Collected data entries:
/-! ### Descriptor rings -/

/-- RING_ENABLE (Table 4.2, R38, R129 to R131, R133, R393): a DISABLED ring whose configuration passes goes on from RING_HEAD with its counters at
0, and CONTRACT_SEL is locked; it becomes RUNNING at once unless it still holds records of an earlier enable, which are written first. One whose
configuration fails stays DISABLED with ERR_CAUSE 1. While a function reset of the rings runs, ENABLE reads 1 and nothing else happens. -/
def Obligations.RingEnable : Prop :=
  ∀ (s : State) (k : Nat) (id : Byte), s.reaches (.ringEnable k id) id (rRING_CTL k) = true → s.ctl.ringState k = 0 →
    (s.ctl.ring k).starting = false → s.ctl.calm (s.ctl.ringDomain k) = true → s.ctl.noneWaits k →
    ∃ t, exec (.ringEnable k id) s = .next t ∧
      (s.ctl.func = 1 → s.setsRegs t [rRING_CTL k] 0 ∧ t.ctl.ringState k = 0 ∧ bit (t.ctl.reg (rRING_CTL k)) 0 = true) ∧
      (s.ctl.func ≠ 1 → s.ctl.ringConfigOk k = true →
        t.ctl.ringState k = (if s.ctl.ringDescs k = [] then 1 else 0) ∧
        (t.ctl.ring k).starting = !(s.ctl.ringDescs k).isEmpty ∧
        bit (t.ctl.reg (rRING_CTL k)) 0 = true ∧ bit (t.ctl.reg rCONTRACT_SEL) 16 = true ∧
        t.ctl.piSeen k = s.ctl.reg64 (rRING_HEAD_LO k) (rRING_HEAD_HI k) ∧
        (t.ctl.ring k).nextIdx = s.ctl.reg64 (rRING_HEAD_LO k) (rRING_HEAD_HI k) ∧
        t.ctl.reg (rDONE_COUNT k) = 0 ∧ t.ctl.reg (rFAIL_COUNT k) = 0 ∧ (t.ctl.ring k).recFault = false) ∧
      (s.ctl.func ≠ 1 → s.ctl.ringConfigOk k = false →
        s.setsRegs t [rRING_CTL k, rRING_STATUS k] 0 ∧ t.ctl.ringState k = 0 ∧ bit (t.ctl.reg (rRING_CTL k)) 0 = false ∧
        fld (t.ctl.reg (rRING_STATUS k)) 8 4 = 1)

/-- RING_DISABLE and RING_ABORT (R131, R132): a RUNNING ring drains: ENABLE reads 0; it holds no descriptor that has not reached
step 5; a waiting FENCE has completed with ABORTED, FENCE_CANCEL; it is DISABLED at once where it holds nothing. After an abort every admitted
descriptor of the ring that has not committed has completed. -/
def Obligations.RingDisableAndAbort : Prop :=
  (∀ (s : State) (k : Nat) (id : Byte), s.reaches (.ringDisable k id) id (rRING_CTL k) = true → s.ctl.ringState k = 1 →
    (s.ctl.ring k).starting = false → s.ctl.noneWaits k →
    ∃ t, exec (.ringDisable k id) s = .next t ∧ t.ctl.ringState k ∈ [0, 2] ∧
      bit (t.ctl.reg (rRING_CTL k)) 0 = false ∧ (t.ctl.ring k).watch = .off ∧
      (∀ d ∈ t.ctl.ringDescs k, d.stage ≠ .hold ∧ d.stage ≠ .check) ∧
      (t.ctl.ringState k = 2 → t.ctl.heldCount k ≠ 0) ∧
      ∀ x d, s.ctl.desc? x = some d → x.ring = k → x.sub = 0 → d.kind = 11 → d.stage = .wait →
        ∃ e, t.ctl.desc? x = some e ∧ e.stage = .final ∧ e.status = 0x40 ∧ e.detail = 8) ∧
  (∀ (s : State) (k : Nat) (id : Byte), s.reaches (.ringAbort k id) id (rRING_CTL k) = true → s.ctl.ringState k = 1 →
    s.ctl.noneWaits k →
    ∃ t, exec (.ringAbort k id) s = .next t ∧ t.ctl.ringState k ∈ [0, 2] ∧ bit (t.ctl.reg (rRING_CTL k)) 0 = false ∧
      (∀ d ∈ t.ctl.ringDescs k, d.stage ≠ .hold ∧ d.stage ≠ .check) ∧
      ∀ x d, s.ctl.desc? x = some d → x.ring = k → x.sub = 0 → d.committed = false → d.stage ∉ [.hold, .check] →
        ∃ e, t.ctl.desc? x = some e ∧ e.completed = true)

/-- Looking for new work (R126, R127, R272): a due poll, a due backstop read and a hit each read the producer index of a RUNNING
ring: a ring read is under way or waits for its translation. ACCEPT arms the write-watch; REFUSE, LOST and no answer in time set
WATCH_FALLBACK, clear WATCH_ACTIVE and leave the ring polling. -/
def Obligations.LookingForWork : Prop :=
  (∀ (s : State) (k : Nat) (i : Instr), s.takes i = true → s.ctl.ringState k = 1 → s.ctl.nodeValid = true →
    (s.ctl.ring k).reading = false → s.ctl.calm (s.ctl.ringDomain k) = true →
    (i = .poll k ∧ (s.ctl.ring k).pollDue = true ∧ s.ctl.paceInTurn.mayPoll = true) ∨
      (i = .backstopRead k ∧ (s.ctl.ring k).backDue = true ∧ s.ctl.paceInTurn.mayPoll = true) ∨
      (i = .watchHit k ∧ (s.ctl.ring k).watch = .armed) →
    ∃ t, exec i s = .next t ∧ (t.ctl.ring k).reading = true ∧
      (∃ b ∈ t.ctl.mem.bursts, b.purpose = .index k ∧ b.state ∈ [.need, .walking] ∧
        b.va = BitVec.ofNat 64 (s.ctl.reg64 (rPI_ADDR_LO k) (rPI_ADDR_HI k))) ∧
      (i = .poll k → (t.ctl.ring k).pollDue = false) ∧ (i = .backstopRead k → (t.ctl.ring k).backDue = false)) ∧
  ((∀ (s : State) (k d : Nat), s.takes (.watchAccept k) = true → (s.ctl.ring k).watch = .arming d →
    ∃ t, exec (.watchAccept k) s = .next t ∧ (t.ctl.ring k).watch = .armed ∧
      bit (t.ctl.reg (rRING_STATUS k)) 15 = true) ∧
  ∀ (s : State) (k d : Nat) (i : Instr), s.takes i = true →
    (i = .watchRefuse k ∧ (s.ctl.ring k).watch = .arming d) ∨ (i = .watchLost k ∧ (s.ctl.ring k).watch = .armed) ∨
      (i = .watchTimeout k ∧ (s.ctl.ring k).watch = .arming d ∧ d ≤ s.ctl.refTicks) →
    ∃ t, exec i s = .next t ∧ (t.ctl.ring k).watch = .off ∧ bit (t.ctl.reg (rRING_STATUS k)) 16 = true ∧
      bit (t.ctl.reg (rRING_STATUS k)) 15 = false ∧ t.ctl.ringState k = s.ctl.ringState k)

/-- DESCRIPTOR_FETCH (R125): the next ring in rotating order that has a descriptor available is fetched from, one 64-byte read of
the address of its next index, and the rotation goes on behind it. COMPLETION_RECORD (R133, R142 to R144): the record that is next in its ring
is written, words 1 to 7 first, at its place; after a RECORD_FAULT it is held instead. -/
def Obligations.FetchesAndRecords : Prop :=
  (∀ (s : State) (k : Nat), s.takes .descriptorFetch = true → s.ctl.admitting = true → s.ctl.nodeValid = true →
    (∀ r < 64, (s.ctl.ring r).fetching = false) → s.ctl.calm (s.ctl.ringDomain k) = true →
    ((List.range 64).map fun i => (s.ctl.fetchPtr + i) % 64).find? s.ctl.fetchable = some k →
    ∃ t, exec .descriptorFetch s = .next t ∧ t.ctl.fetchPtr = (k + 1) % 64 ∧ (t.ctl.ring k).fetching = true ∧
      ∃ b ∈ t.ctl.mem.bursts, b.purpose = .fetch k (s.ctl.ring k).nextIdx ∧ b.state ∈ [.need, .walking] ∧
        b.va = s.ctl.descAddr k (s.ctl.ring k).nextIdx) ∧
  (∀ (s : State) (k i : Nat) (d : Desc), s.takes (.completionRecord k i) = true →
    s.ctl.desc? { ring := k, idx := i, sub := 0 } = some d → s.ctl.recordNext d = true → s.ctl.pstate ≠ 4 →
    s.ctl.shadow = false → s.ctl.calm (s.ctl.ringDomain k) = true →
    ∃ t, exec (.completionRecord k i) s = .next t ∧
      ((s.ctl.ring k).recFault = true → d.key ∈ (t.ctl.ring k).held ∧ t.ctl.mem = s.ctl.mem) ∧
      ((s.ctl.ring k).recFault = false →
        (∃ e, t.ctl.desc? d.key = some e ∧ e.stage = .record) ∧
        ∃ b ∈ t.ctl.mem.bursts, b.purpose = .recordHi d.key true ∧ b.va = s.ctl.recordAddr k i ∧
          b.data = lineData (b.va.toNat % 64 + 4) (((d.record true).drop 1).flatMap wordBytes)))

• **Assignment**: Transcribe the lines from the first line of the records through the line that contains "def Obligations.RingEnable : Prop", both included, and add nothing else.

• **Final answer**:
/-! ### Descriptor rings -/

/-- RING_ENABLE (Table 4.2, R38, R129 to R131, R133, R393): a DISABLED ring whose configuration passes goes on from RING_HEAD with its counters at
0, and CONTRACT_SEL is locked; it becomes RUNNING at once unless it still holds records of an earlier enable, which are written first. One whose
configuration fails stays DISABLED with ERR_CAUSE 1. While a function reset of the rings runs, ENABLE reads 1 and nothing else happens. -/
def Obligations.RingEnable : Prop :=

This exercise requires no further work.